[SUPPLIED MATERIAL]
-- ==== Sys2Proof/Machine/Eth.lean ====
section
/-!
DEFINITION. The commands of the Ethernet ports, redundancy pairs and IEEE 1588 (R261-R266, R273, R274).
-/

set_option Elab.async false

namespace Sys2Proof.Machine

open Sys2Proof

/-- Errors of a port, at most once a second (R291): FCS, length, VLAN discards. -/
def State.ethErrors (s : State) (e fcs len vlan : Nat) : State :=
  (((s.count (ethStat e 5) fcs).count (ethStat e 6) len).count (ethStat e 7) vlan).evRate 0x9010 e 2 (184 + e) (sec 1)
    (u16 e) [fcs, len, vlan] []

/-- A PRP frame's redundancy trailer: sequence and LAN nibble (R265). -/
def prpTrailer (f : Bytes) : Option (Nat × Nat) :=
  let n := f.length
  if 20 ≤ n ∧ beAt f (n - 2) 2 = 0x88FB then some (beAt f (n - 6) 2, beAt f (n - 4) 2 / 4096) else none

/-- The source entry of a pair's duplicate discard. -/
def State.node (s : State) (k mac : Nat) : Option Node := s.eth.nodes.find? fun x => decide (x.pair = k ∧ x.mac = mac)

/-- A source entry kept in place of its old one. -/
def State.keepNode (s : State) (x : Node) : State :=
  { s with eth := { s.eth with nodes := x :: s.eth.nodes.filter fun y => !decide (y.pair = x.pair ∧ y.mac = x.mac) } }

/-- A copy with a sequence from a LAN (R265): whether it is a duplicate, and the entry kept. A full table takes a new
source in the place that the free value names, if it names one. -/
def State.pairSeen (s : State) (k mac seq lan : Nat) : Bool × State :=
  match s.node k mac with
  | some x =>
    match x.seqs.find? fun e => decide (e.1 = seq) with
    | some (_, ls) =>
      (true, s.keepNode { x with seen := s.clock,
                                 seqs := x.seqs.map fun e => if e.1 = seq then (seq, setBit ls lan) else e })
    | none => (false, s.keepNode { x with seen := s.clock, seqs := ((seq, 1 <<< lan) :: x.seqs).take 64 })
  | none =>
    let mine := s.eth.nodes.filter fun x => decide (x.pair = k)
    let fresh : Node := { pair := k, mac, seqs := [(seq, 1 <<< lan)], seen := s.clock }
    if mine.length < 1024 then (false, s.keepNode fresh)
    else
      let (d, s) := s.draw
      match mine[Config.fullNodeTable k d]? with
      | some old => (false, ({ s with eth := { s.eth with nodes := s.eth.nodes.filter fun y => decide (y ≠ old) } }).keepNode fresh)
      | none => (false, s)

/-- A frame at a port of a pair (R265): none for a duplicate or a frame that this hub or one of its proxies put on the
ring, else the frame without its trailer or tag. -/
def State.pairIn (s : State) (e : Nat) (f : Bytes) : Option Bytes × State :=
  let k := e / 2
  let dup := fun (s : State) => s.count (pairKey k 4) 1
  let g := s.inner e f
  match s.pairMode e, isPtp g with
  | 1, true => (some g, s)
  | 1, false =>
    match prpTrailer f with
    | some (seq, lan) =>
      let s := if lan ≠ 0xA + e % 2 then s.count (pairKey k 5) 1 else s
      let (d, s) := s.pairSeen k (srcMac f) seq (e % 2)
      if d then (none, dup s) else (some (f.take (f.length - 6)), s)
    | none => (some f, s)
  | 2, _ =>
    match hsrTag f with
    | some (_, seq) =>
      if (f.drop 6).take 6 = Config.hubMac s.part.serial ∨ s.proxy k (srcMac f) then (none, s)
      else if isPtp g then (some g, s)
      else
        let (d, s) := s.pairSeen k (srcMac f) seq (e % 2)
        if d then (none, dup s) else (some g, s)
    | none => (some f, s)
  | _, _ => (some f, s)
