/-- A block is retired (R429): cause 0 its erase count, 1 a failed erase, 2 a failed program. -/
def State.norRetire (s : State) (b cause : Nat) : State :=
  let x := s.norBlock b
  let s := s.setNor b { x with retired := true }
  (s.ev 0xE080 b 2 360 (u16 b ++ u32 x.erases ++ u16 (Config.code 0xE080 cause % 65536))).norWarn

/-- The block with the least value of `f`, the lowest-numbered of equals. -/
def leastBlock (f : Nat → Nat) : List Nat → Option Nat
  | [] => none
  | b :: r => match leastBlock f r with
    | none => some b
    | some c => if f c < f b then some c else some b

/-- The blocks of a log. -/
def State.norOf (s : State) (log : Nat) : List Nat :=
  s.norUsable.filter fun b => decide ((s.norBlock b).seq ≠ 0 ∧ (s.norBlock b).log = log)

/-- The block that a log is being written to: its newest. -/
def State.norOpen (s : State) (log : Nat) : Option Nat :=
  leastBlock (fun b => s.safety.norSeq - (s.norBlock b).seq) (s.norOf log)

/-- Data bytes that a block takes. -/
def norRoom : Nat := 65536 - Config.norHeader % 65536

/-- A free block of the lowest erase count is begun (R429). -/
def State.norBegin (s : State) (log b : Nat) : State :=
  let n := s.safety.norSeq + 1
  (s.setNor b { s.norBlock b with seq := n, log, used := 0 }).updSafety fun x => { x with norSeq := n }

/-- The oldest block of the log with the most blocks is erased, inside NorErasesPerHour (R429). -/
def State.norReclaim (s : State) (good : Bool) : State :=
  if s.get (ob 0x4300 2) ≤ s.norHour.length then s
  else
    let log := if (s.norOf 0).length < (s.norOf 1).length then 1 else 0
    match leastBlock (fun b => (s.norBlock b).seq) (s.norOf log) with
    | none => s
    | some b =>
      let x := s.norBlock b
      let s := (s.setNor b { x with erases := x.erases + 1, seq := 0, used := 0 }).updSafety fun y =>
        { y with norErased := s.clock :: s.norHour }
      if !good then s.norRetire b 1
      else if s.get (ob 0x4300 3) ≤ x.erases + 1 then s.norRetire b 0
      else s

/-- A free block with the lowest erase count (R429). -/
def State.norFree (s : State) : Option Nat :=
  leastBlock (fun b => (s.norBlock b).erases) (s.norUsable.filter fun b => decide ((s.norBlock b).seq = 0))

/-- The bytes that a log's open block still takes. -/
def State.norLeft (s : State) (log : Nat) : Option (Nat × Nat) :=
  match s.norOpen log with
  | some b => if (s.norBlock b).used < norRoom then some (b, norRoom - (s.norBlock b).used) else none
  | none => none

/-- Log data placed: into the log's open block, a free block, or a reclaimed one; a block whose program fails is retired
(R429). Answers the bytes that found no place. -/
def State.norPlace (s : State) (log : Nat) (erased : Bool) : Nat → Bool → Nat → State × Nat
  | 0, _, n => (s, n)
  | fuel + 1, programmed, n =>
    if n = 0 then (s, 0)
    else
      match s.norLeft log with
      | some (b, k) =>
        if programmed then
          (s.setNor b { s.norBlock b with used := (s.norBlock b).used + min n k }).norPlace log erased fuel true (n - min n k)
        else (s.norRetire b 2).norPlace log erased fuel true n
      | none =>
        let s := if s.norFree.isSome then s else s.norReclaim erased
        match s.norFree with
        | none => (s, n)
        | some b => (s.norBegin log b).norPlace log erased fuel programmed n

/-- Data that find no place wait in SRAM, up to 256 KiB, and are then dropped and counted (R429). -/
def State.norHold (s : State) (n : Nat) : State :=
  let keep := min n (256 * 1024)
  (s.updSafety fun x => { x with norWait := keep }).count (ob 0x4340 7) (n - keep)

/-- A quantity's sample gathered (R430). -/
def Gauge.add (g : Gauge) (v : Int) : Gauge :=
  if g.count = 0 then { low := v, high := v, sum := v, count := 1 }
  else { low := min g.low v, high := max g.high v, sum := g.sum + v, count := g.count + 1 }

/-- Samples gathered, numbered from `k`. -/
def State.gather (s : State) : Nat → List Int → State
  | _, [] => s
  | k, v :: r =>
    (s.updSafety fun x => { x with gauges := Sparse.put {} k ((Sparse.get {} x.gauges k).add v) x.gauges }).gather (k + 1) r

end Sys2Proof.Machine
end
[/SUPPLIED MATERIAL]
[SUPPLIED MATERIAL]
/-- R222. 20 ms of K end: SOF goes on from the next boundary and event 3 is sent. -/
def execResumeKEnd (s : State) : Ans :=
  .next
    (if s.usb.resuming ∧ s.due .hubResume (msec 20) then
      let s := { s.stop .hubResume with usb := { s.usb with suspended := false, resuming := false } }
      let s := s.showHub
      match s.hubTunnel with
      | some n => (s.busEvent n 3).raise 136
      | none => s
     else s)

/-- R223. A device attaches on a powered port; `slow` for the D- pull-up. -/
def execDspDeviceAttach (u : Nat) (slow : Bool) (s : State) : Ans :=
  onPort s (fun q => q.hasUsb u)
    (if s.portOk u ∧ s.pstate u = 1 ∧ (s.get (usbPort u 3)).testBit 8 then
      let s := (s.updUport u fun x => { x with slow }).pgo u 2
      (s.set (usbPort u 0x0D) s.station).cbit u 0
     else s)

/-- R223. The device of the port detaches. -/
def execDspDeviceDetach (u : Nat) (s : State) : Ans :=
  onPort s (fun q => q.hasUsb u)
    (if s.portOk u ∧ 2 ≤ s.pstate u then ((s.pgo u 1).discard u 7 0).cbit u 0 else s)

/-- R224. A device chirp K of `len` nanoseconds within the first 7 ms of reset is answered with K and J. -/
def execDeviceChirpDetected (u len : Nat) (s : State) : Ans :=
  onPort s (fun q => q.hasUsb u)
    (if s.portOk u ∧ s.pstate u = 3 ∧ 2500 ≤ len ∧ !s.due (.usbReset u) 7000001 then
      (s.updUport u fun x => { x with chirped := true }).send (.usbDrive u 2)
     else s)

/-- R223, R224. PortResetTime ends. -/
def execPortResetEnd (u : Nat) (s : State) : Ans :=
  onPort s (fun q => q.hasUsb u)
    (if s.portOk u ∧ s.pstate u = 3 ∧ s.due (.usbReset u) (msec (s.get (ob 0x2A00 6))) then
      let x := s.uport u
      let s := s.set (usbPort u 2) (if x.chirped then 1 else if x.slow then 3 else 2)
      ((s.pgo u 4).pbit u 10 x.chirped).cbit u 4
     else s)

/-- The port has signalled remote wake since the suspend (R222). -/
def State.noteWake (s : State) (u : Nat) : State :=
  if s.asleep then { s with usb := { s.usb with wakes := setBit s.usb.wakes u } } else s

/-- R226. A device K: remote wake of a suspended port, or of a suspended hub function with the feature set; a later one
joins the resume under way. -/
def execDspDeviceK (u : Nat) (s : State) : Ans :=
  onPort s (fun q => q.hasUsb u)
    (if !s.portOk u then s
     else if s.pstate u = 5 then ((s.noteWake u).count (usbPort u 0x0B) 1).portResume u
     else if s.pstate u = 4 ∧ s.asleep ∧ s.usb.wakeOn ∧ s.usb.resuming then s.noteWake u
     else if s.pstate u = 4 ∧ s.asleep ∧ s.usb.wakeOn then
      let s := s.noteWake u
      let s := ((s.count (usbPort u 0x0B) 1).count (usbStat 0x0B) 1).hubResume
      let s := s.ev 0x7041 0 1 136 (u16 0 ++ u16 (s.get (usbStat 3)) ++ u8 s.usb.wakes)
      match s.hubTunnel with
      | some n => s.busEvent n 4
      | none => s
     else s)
[/SUPPLIED MATERIAL]
PROMPT ->
Where a line of the entries above holds the word "retired", return that line.

RESPONSE TO THE EXERCISE ->
/-- A block is retired (R429): cause 0 its erase count, 1 a failed erase, 2 a failed program. -/
  let s := s.setNor b { x with retired := true }
/-- Log data placed: into the log's open block, a free block, or a reclaimed one; a block whose program fails is retired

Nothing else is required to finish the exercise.